TASK:
Retype the material so that each line matches the original exactly.
══ DATA FOR THIS TASK ══
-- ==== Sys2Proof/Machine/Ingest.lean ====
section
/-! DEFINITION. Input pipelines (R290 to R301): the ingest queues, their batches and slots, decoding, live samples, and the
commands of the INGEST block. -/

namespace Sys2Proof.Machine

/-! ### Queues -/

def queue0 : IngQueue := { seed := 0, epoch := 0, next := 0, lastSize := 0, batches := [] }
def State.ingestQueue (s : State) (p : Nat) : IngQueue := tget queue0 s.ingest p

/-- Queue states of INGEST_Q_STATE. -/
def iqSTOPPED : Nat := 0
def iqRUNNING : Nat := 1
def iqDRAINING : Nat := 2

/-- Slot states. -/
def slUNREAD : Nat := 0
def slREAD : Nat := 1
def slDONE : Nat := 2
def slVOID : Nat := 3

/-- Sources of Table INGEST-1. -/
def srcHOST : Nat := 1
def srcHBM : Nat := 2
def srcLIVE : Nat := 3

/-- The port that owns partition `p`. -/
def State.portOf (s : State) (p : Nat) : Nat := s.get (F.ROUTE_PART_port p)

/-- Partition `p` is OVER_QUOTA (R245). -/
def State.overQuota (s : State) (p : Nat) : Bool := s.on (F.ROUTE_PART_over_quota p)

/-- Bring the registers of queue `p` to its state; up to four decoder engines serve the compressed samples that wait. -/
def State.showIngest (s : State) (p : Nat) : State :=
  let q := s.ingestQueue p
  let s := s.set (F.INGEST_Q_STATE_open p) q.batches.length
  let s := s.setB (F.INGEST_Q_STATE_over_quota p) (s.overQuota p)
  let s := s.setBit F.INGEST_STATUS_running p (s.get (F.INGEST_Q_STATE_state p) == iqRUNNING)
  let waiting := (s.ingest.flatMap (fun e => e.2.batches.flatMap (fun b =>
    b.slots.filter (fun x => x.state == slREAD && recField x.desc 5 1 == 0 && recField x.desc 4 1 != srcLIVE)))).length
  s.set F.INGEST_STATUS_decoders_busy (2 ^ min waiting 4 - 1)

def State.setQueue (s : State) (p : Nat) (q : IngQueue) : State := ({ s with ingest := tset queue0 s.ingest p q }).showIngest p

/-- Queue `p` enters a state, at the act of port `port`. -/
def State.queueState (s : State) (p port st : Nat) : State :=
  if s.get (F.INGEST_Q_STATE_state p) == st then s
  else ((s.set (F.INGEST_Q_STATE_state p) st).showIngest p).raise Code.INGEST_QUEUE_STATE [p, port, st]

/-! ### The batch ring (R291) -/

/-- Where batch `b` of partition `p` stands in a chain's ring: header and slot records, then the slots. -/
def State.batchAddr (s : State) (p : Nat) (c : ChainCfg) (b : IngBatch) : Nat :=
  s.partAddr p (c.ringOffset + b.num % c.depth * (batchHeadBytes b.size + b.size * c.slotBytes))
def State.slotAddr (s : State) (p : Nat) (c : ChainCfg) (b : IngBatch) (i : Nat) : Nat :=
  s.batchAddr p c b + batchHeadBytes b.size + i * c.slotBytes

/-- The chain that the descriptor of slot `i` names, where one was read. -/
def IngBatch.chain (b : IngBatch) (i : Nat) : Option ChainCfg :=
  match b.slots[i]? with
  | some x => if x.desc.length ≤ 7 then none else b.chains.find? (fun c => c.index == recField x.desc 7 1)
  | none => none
═══
EXERCISE ANSWER:
-- ==== Sys2Proof/Machine/Ingest.lean ====
section
/-! DEFINITION. Input pipelines (R290 to R301): the ingest queues, their batches and slots, decoding, live samples, and the
commands of the INGEST block. -/

namespace Sys2Proof.Machine

/-! ### Queues -/

def queue0 : IngQueue := { seed := 0, epoch := 0, next := 0, lastSize := 0, batches := [] }
def State.ingestQueue (s : State) (p : Nat) : IngQueue := tget queue0 s.ingest p

/-- Queue states of INGEST_Q_STATE. -/
def iqSTOPPED : Nat := 0
def iqRUNNING : Nat := 1
def iqDRAINING : Nat := 2

/-- Slot states. -/
def slUNREAD : Nat := 0
def slREAD : Nat := 1
def slDONE : Nat := 2
def slVOID : Nat := 3

/-- Sources of Table INGEST-1. -/
def srcHOST : Nat := 1
def srcHBM : Nat := 2
def srcLIVE : Nat := 3

/-- The port that owns partition `p`. -/
def State.portOf (s : State) (p : Nat) : Nat := s.get (F.ROUTE_PART_port p)

/-- Partition `p` is OVER_QUOTA (R245). -/
def State.overQuota (s : State) (p : Nat) : Bool := s.on (F.ROUTE_PART_over_quota p)

/-- Bring the registers of queue `p` to its state; up to four decoder engines serve the compressed samples that wait. -/
def State.showIngest (s : State) (p : Nat) : State :=
  let q := s.ingestQueue p
  let s := s.set (F.INGEST_Q_STATE_open p) q.batches.length
  let s := s.setB (F.INGEST_Q_STATE_over_quota p) (s.overQuota p)
  let s := s.setBit F.INGEST_STATUS_running p (s.get (F.INGEST_Q_STATE_state p) == iqRUNNING)
  let waiting := (s.ingest.flatMap (fun e => e.2.batches.flatMap (fun b =>
    b.slots.filter (fun x => x.state == slREAD && recField x.desc 5 1 == 0 && recField x.desc 4 1 != srcLIVE)))).length
  s.set F.INGEST_STATUS_decoders_busy (2 ^ min waiting 4 - 1)

def State.setQueue (s : State) (p : Nat) (q : IngQueue) : State := ({ s with ingest := tset queue0 s.ingest p q }).showIngest p

/-- Queue `p` enters a state, at the act of port `port`. -/
def State.queueState (s : State) (p port st : Nat) : State :=
  if s.get (F.INGEST_Q_STATE_state p) == st then s
  else ((s.set (F.INGEST_Q_STATE_state p) st).showIngest p).raise Code.INGEST_QUEUE_STATE [p, port, st]

/-! ### The batch ring (R291) -/

/-- Where batch `b` of partition `p` stands in a chain's ring: header and slot records, then the slots. -/
def State.batchAddr (s : State) (p : Nat) (c : ChainCfg) (b : IngBatch) : Nat :=
  s.partAddr p (c.ringOffset + b.num % c.depth * (batchHeadBytes b.size + b.size * c.slotBytes))
def State.slotAddr (s : State) (p : Nat) (c : ChainCfg) (b : IngBatch) (i : Nat) : Nat :=
  s.batchAddr p c b + batchHeadBytes b.size + i * c.slotBytes

/-- The chain that the descriptor of slot `i` names, where one was read. -/
def IngBatch.chain (b : IngBatch) (i : Nat) : Option ChainCfg :=
  match b.slots[i]? with
  | some x => if x.desc.length ≤ 7 then none else b.chains.find? (fun c => c.index == recField x.desc 7 1)
  | none => none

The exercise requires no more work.